The “new” sense of they is as a singular pronoun. By a confluence of natural linguistic evolution and a couple of social-engineering campaigns, the word has been thrust into prominence in the last few years.
The evolutionary part has to do with the lack in English of a common-gender third-person singular pronoun. The problem often arises with indefinite pronouns: Everyone can think for himself. Herself? Themselves? Themself? If we stipulate, as 18th-century grammarians did, that the indefinite pronoun everyone is singular, what reflexive complement are we to use? In 1745, an English grammarian named Anne Fisher posited that the masculine singular pronoun includes the feminine. So for more than 250 years, speakers of Standard English satisfied themselves with Everyone can think for himself. Grammarians became resolute on the point.
But this solution never really sat well, especially toward the end of the 20th century. Feminists argued (rightly, I think) that the generic masculine pronoun was sexist. Hence “enlightened” speakers would utter, ploddingly, Everyone can think for himself or herself.
Stylists bristled at this clumsy addition of three syllables. Traditionalists would stick to himself; linguistic progressives stayed with himself or herself. But then the progressives took things one step further: By the early 1980s, it had become common for them to say or write Everyone can think for herself. If the generic masculine is acceptable, so should be the generic feminine. Let men adjust to being the unstated members of a feminine category, the thinking went.
Still others preferred to alternate masculine and feminine pronouns willy-nilly. But this proved no less distracting.
Soon, though, some feminists came to dislike the generic feminine. If a generic she or her was acceptable, then so (by parity of reasoning) would be the generic he and him. But in print sources, the generic masculine continued to outnumber the generic feminine by overwhelming ratios — perhaps 1,000 to 1. So no real progress was apparent.
Meanwhile, nonstandard speakers blithely said and wrote Everyone can think for themselves, unaware or uncaring that everyone was supposed to serve as a singular antecedent.

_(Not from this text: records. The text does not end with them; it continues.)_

-- ==== Sys2Proof/Syntax.lean ====
section
/-! DEFINITION. The instructions, one constructor per row of the opcode table (30_encoding R85).
An operand is the unsigned value of its argument word, used exactly as read (30_encoding R83, R84). -/

namespace Sys2Proof

/-- The 18 instructions. `x` is the first argument word and `y` the second (30_encoding R81): register indices,
but for `jmp` and `jz`, whose `x` is an absolute word address (30_encoding R83). -/
inductive Instr where
  /-- 0x00 NOOP -/
  | noop
  /-- 0x01 RST, the normal halt -/
  | rst
  /-- 0x02 CLR: `CR[x] = 0` -/
  | clr (x : Nat)
  /-- 0x03 INC: `CR[x] += 1` -/
  | inc (x : Nat)
  /-- 0x04 SUM: `AR = CR[x] + CR[y]` -/
  | sum (x y : Nat)
  /-- 0x05 MOV: `CR[x] = CR[y]` -/
  | mov (x y : Nat)
  /-- 0x06 CLRA, also named RSTA: `AR = 0` (30_encoding R89) -/
  | clra
  /-- 0x07 INCA: `AR += 1` -/
  | inca
  /-- 0x08 ADDA: `AR += CR[x]` -/
  | adda (x : Nat)
  /-- 0x09 LD: `CR[y] = RAM[CR[x]]` -/
  | ld (x y : Nat)
  /-- 0x0A ST: `RAM[CR[y]] = CR[x]` -/
  | st (x y : Nat)
  /-- 0x0B SUB: `AR = CR[x] - CR[y]` -/
  | sub (x y : Nat)
  /-- 0x0C SUBA: `AR -= CR[x]` -/
  | suba (x : Nat)
  /-- 0x0D DEC: `CR[x] -= 1` -/
  | dec (x : Nat)
  /-- 0x0E DECA: `AR -= 1` -/
  | deca
  /-- 0x0F JMP: `IP = x` -/
  | jmp (x : Nat)
  /-- 0x12 CMP: `Zero = (CR[x] == CR[y])` -/
  | cmp (x y : Nat)
  /-- 0x13 JZ: `IP = x` iff `Zero` -/
  | jz (x : Nat)
deriving DecidableEq, Repr

/-- The opcode of an instruction (30_encoding R85). -/
def Instr.opcode : Instr → Nat
  | .noop => 0x00
  | .rst => 0x01
  | .clr _ => 0x02
  | .inc _ => 0x03
  | .sum _ _ => 0x04
  | .mov _ _ => 0x05
  | .clra => 0x06
  | .inca => 0x07
  | .adda _ => 0x08
  | .ld _ _ => 0x09
  | .st _ _ => 0x0A
  | .sub _ _ => 0x0B
  | .suba _ => 0x0C
  | .dec _ => 0x0D
  | .deca => 0x0E
  | .jmp _ => 0x0F
  | .cmp _ _ => 0x12
  | .jz _ => 0x13

/-- The operands of an instruction in the order of their argument words (30_encoding R81). -/
def Instr.operands : Instr → List Nat
  | .noop | .rst | .clra | .inca | .deca => []
  | .clr x | .inc x | .adda x | .suba x | .dec x | .jmp x | .jz x => [x]
  | .sum x y | .mov x y | .ld x y | .st x y | .sub x y | .cmp x y => [x, y]

end Sys2Proof
end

About this same time, gender politics came into play. As women became an ever-larger segment of the workforce, there were (for example) policy manuals whose provisions felt awkward: An employee may file an EEOC claim if he believes that he has been discriminated against. Regardless of what Anne Fisher wrote in 1745, many women didn’t consider themselves included in such statements. And people didn’t really want to write An employee may file an EEOC claim if he or she believes that he or she has been discriminated against. Some progressives opted for he/she and even s/he — or, believe it or not, on occasion, s/he/it.
All the while, grammatical traditionalists insisted that the masculine includes the feminine.
But then another aspect of gender politics came into play. Some progressives argued that just as we shouldn’t care whether a woman was married or single (the Miss vs. Mrs. vs. Ms. debate of the 1970s), why should we care whether a person is male or female if it’s irrelevant to an account? A student came to see me the other day. They told me that . . . Must we identify the student as a he or a she? Note that it’s not the same instance as an indefinite pronoun. Here we’re talking about a particular student. Even in the 1980s, progressives would argue that the androgynous nature of modern people necessitated relegating sex-specific references to the dustbin of history.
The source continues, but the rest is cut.